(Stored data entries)
-- ==== Sys2Proof/Laws/Ops.lean ====
section
/-! SUPPORT. One lemma per shared operation that says once what it can do. -/

namespace Sys2Proof.Machine

/-! ### The bounds check (R45) -/

theorem msb_iff_ge (v : Word) : v.msb = true ↔ 2 ^ 31 ≤ v.toNat := by
  rw [BitVec.msb_eq_decide]
  simp

/-- Everything CheckData can answer. -/
theorem checkData_cases (s : State) (ea : Word) :
    (2 ^ 31 ≤ ea.toNat ∧ checkData s ea = .error (.memoryBounds (ea.toInt.tdiv 4) s.pc)) ∨
    (ea.toNat < 2 ^ 31 ∧ s.cfg.memWords ≤ ea.toNat / 4 ∧
      checkData s ea = .error (.memoryBounds ((ea.toNat / 4 : Nat) : Int) s.pc)) ∨
    (ea.toNat < 2 ^ 31 ∧ ea.toNat / 4 < s.cfg.memWords ∧ checkData s ea = .ok (ea.toNat / 4)) := by
  unfold checkData
  by_cases h : ea.msb = true
  · exact .inl ⟨(msb_iff_ge ea).1 h, by rw [if_pos h]⟩
  · have hlt : ea.toNat < 2 ^ 31 := by
      have := mt (msb_iff_ge ea).2 h
      omega
    by_cases hm : s.cfg.memWords ≤ ea.toNat / 4
    · exact .inr (.inl ⟨hlt, hm, by rw [if_neg h, if_pos hm]⟩)
    · exact .inr (.inr ⟨hlt, by omega, by rw [if_neg h, if_neg hm]⟩)

/-- A legal access reaches one index below MEM_WORDS. -/
theorem checkData_ok (s : State) (ea : Word) (i : Nat) (h : checkData s ea = .ok i) :
    i = ea.toNat / 4 ∧ ea.toNat < 2 ^ 31 ∧ i < s.cfg.memWords := by
  rcases checkData_cases s ea with ⟨-, h'⟩ | ⟨-, -, h'⟩ | ⟨h1, h2, h'⟩
  · simp [h'] at h
  · simp [h'] at h
  · rw [h'] at h
    injection h with h
    subst h
    exact ⟨rfl, h1, h2⟩

/-- CheckData raises only MemoryBoundsFault, with the pc of the instruction (R202). -/
theorem checkData_error (s : State) (ea : Word) (f : Fault) (h : checkData s ea = .error f) :
    ∃ i, f = .memoryBounds i s.pc := by
  rcases checkData_cases s ea with ⟨-, h'⟩ | ⟨-, -, h'⟩ | ⟨-, -, h'⟩
  · rw [h'] at h
    injection h with h
    exact ⟨_, h.symm⟩
  · rw [h'] at h
    injection h with h
    exact ⟨_, h.symm⟩
  · simp [h'] at h

/-! ### The fetch (R81) -/

/-- Everything the fetch can answer. -/
theorem fetch_cases (s : State) :
    (s.pc.toNat % 4 ≠ 0 ∧ fetch s = .error (.misalignedFetch s.pc)) ∨
    (s.pc.toNat % 4 = 0 ∧ s.progLen ≤ s.pc.toNat / 4 ∧ fetch s = .error (.fetchOutOfProgram s.pc)) ∨
    (s.pc.toNat % 4 = 0 ∧ s.pc.toNat / 4 < s.progLen ∧ fetch s = .ok (s.imem.read (s.pc.toNat / 4))) := by
  unfold fetch
  by_cases h : s.pc.toNat % 4 = 0
  · by_cases hp : s.progLen ≤ s.pc.toNat / 4
    · exact .inr (.inl ⟨h, hp, by rw [if_neg (by simpa using h), if_pos hp]⟩)
    · exact .inr (.inr ⟨h, by omega, by rw [if_neg (by simpa using h), if_neg hp]⟩)
  · exact .inl ⟨h, by rw [if_pos h]⟩

theorem fetch_of_program (s : State) (h : s.pc.toNat % 4 = 0) (hp : s.pc.toNat / 4 < s.progLen) :
    fetch s = .ok (s.imem.read (s.pc.toNat / 4)) := by
  unfold fetch
  rw [if_neg (by simpa using h), if_neg (by omega)]

theorem fetch_of_misaligned (s : State) (h : s.pc.toNat % 4 ≠ 0) : fetch s = .error (.misalignedFetch s.pc) := by
  unfold fetch
  rw [if_pos h]

theorem fetch_past_program (s : State) (h : s.pc.toNat % 4 = 0) (hp : s.progLen ≤ s.pc.toNat / 4) :
    fetch s = .error (.fetchOutOfProgram s.pc) := by
  unfold fetch
  rw [if_neg (by simpa using h), if_pos hp]

/-! ### The ways an instruction completes -/

/-- What a completed cycle can have done: at most one register write, or one store, a new pc, and the counters (R98). -/
inductive Effect
  | reg (d : Reg) (v : Word)
  | store (i : Nat) (v : Word)
  | none
  deriving DecidableEq, Repr

/-- The state after a completed cycle of the given effect. -/
def Effect.apply (e : Effect) (target : Word) (k : Kind) (s : State) : State :=
  match e with
  | .reg d v => ((s.setReg d v).setPc target).retire k
  | .store i v => ((s.store i v).setPc target).retire k
  | .none => (s.setPc target).retire k

theorem finishReg_eq (k : Kind) (d : Reg) (r : Word) (s : State) :
    finishReg k d r s = .next ((Effect.reg d r).apply (pc4 s.pc) k s) := rfl

theorem finishStore_eq (i : Nat) (v : Word) (s : State) :
    finishStore i v s = .next ((Effect.store i v).apply (pc4 s.pc) .mem s) := rfl

theorem finishPc_eq (k : Kind) (target : Word) (s : State) :
    finishPc k target s = .next (Effect.none.apply target k s) := rfl

theorem finishLink_eq (k : Kind) (target : Word) (s : State) :
    finishLink k target s = .next ((Effect.reg linkReg (pc4 s.pc)).apply target k s) := rfl

section
variable (e : Effect) (target : Word) (k : Kind) (s : State)

@[simp] theorem Effect.apply_pc : (e.apply target k s).pc = target := by cases e <;> rfl
@[simp] theorem Effect.apply_imem : (e.apply target k s).imem = s.imem := by cases e <;> rfl
@[simp] theorem Effect.apply_progLen : (e.apply target k s).progLen = s.progLen := by cases e <;> rfl
@[simp] theorem Effect.apply_raised : (e.apply target k s).raised = s.raised := by cases e <;> rfl
@[simp] theorem Effect.apply_cfg : (e.apply target k s).cfg = s.cfg := by cases e <;> rfl
@[simp] theorem Effect.apply_stats : (e.apply target k s).stats = (s.stats.classify k).tick := by cases e <;> rfl

theorem Effect.apply_fixed : Fixed s (e.apply target k s) :=
  ⟨fun _ => by rw [Effect.apply_imem], e.apply_progLen _ _ _, e.apply_raised _ _ _, e.apply_cfg _ _ _⟩

theorem Effect.apply_reg (q : Reg) :
    (e.apply target k s).reg q = match e with
      | .reg d v => if q = d then v else s.reg q
      | _ => s.reg q := by
  cases e with
  | reg d v => exact State.reg_setReg s d q v
  | store i v => rfl
  | none => rfl

theorem Effect.apply_dmem_read (a : Nat) :
    (e.apply target k s).dmem.read a = match e with
      | .store i v => if a = i then v else s.dmem.read a
      | _ => s.dmem.read a := by
  cases e with
  | reg d v => rfl
  | store i v => exact Memory.read_write s.dmem i a v
  | none => rfl

end

/-- A register write's value and frame. -/
theorem Effect.reg_value (d : Reg) (v target : Word) (k : Kind) (s : State) :
    ((Effect.reg d v).apply target k s).reg d = v := by
  rw [Effect.apply_reg]
  simp

theorem Effect.reg_writesOnly (d : Reg) (v target : Word) (k : Kind) (s : State) :
    WritesOnly d s ((Effect.reg d v).apply target k s) :=
  ⟨fun r h => by rw [Effect.apply_reg]; simp [h], fun i => by rw [Effect.apply_dmem_read], Effect.apply_fixed _ _ _ _⟩

/-- A store's value and frame. -/
theorem Effect.store_value (i : Nat) (v target : Word) (k : Kind) (s : State) :
    ((Effect.store i v).apply target k s).dmem.read i = v := by
  rw [Effect.apply_dmem_read]
  simp

theorem Effect.store_storesOnly (i : Nat) (v target : Word) (k : Kind) (s : State) :
    StoresOnly i s ((Effect.store i v).apply target k s) :=
  ⟨fun r => by rw [Effect.apply_reg], fun a h => by rw [Effect.apply_dmem_read]; simp [h], Effect.apply_fixed _ _ _ _⟩

/-- A pure jump's frame. -/
theorem Effect.none_movesOnly (target : Word) (k : Kind) (s : State) : MovesOnly s (Effect.none.apply target k s) :=
  ⟨fun r => by rw [Effect.apply_reg], fun i => by rw [Effect.apply_dmem_read], Effect.apply_fixed _ _ _ _⟩

/-- finishReg completes with the value written, the pc advanced and nothing else changed. -/
theorem finishReg_completes (P : Word → Prop) (d : Reg) (v : Word) (k : Kind) (s : State) (h : P v) :
    Completes (finishReg k d v s) fun t =>
      P (t.reg d) ∧ t.pc = s.pc + 4#32 ∧ WritesOnly d s t ∧ t.stats = (s.stats.classify k).tick :=
  ⟨_, finishReg_eq k d v s, by rw [Effect.reg_value]; exact h, by simp [pc4], Effect.reg_writesOnly _ _ _ _ _, by simp⟩

/-! ### The counters (R97, R98) -/

theorem counted_rType (s t : State) (h : t.stats = (s.stats.classify .rType).tick) : Counted s t 1 0 0 0 0 := h
theorem counted_iType (s t : State) (h : t.stats = (s.stats.classify .iType).tick) : Counted s t 0 1 0 0 0 := h
theorem counted_branch (s t : State) (h : t.stats = (s.stats.classify .branch).tick) : Counted s t 0 1 0 1 0 := h
theorem counted_mem (s t : State) (h : t.stats = (s.stats.classify .mem).tick) : Counted s t 0 1 0 0 1 := h
theorem counted_jType (s t : State) (h : t.stats = (s.stats.classify .jType).tick) : Counted s t 0 0 1 0 0 := h

/-- A completed cycle adds one to cycles and to exactly one class. -/
theorem classify_tick_counted (st : Statistics) (k : Kind) (h : st.cycles = st.rType + st.iType + st.jType) :
    (st.classify k).tick.cycles = (st.classify k).tick.rType + (st.classify k).tick.iType + (st.classify k).tick.jType := by
  cases k <;> simp [Statistics.classify, Statistics.tick] <;> omega

theorem classify_tick_subcounts (st : Statistics) (k : Kind) (h : st.branch + st.mem ≤ st.iType) :
    (st.classify k).tick.branch + (st.classify k).tick.mem ≤ (st.classify k).tick.iType := by
  cases k <;> simp [Statistics.classify, Statistics.tick] <;> omega

end Sys2Proof.Machine
end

§ **AIM OF THE TASK**
Set down exactly the lines of the data above, beginning with the line that has "store (i : Nat) (v : Word)" and ending with the line that has "theorem finishReg_eq (k", and no others.

§ **RESULT FOR THIS EXERCISE**
  | store (i : Nat) (v : Word)
  | none
  deriving DecidableEq, Repr

/-- The state after a completed cycle of the given effect. -/
def Effect.apply (e : Effect) (target : Word) (k : Kind) (s : State) : State :=
  match e with
  | .reg d v => ((s.setReg d v).setPc target).retire k
  | .store i v => ((s.store i v).setPc target).retire k
  | .none => (s.setPc target).retire k

theorem finishReg_eq (k : Kind) (d : Reg) (r : Word) (s : State) :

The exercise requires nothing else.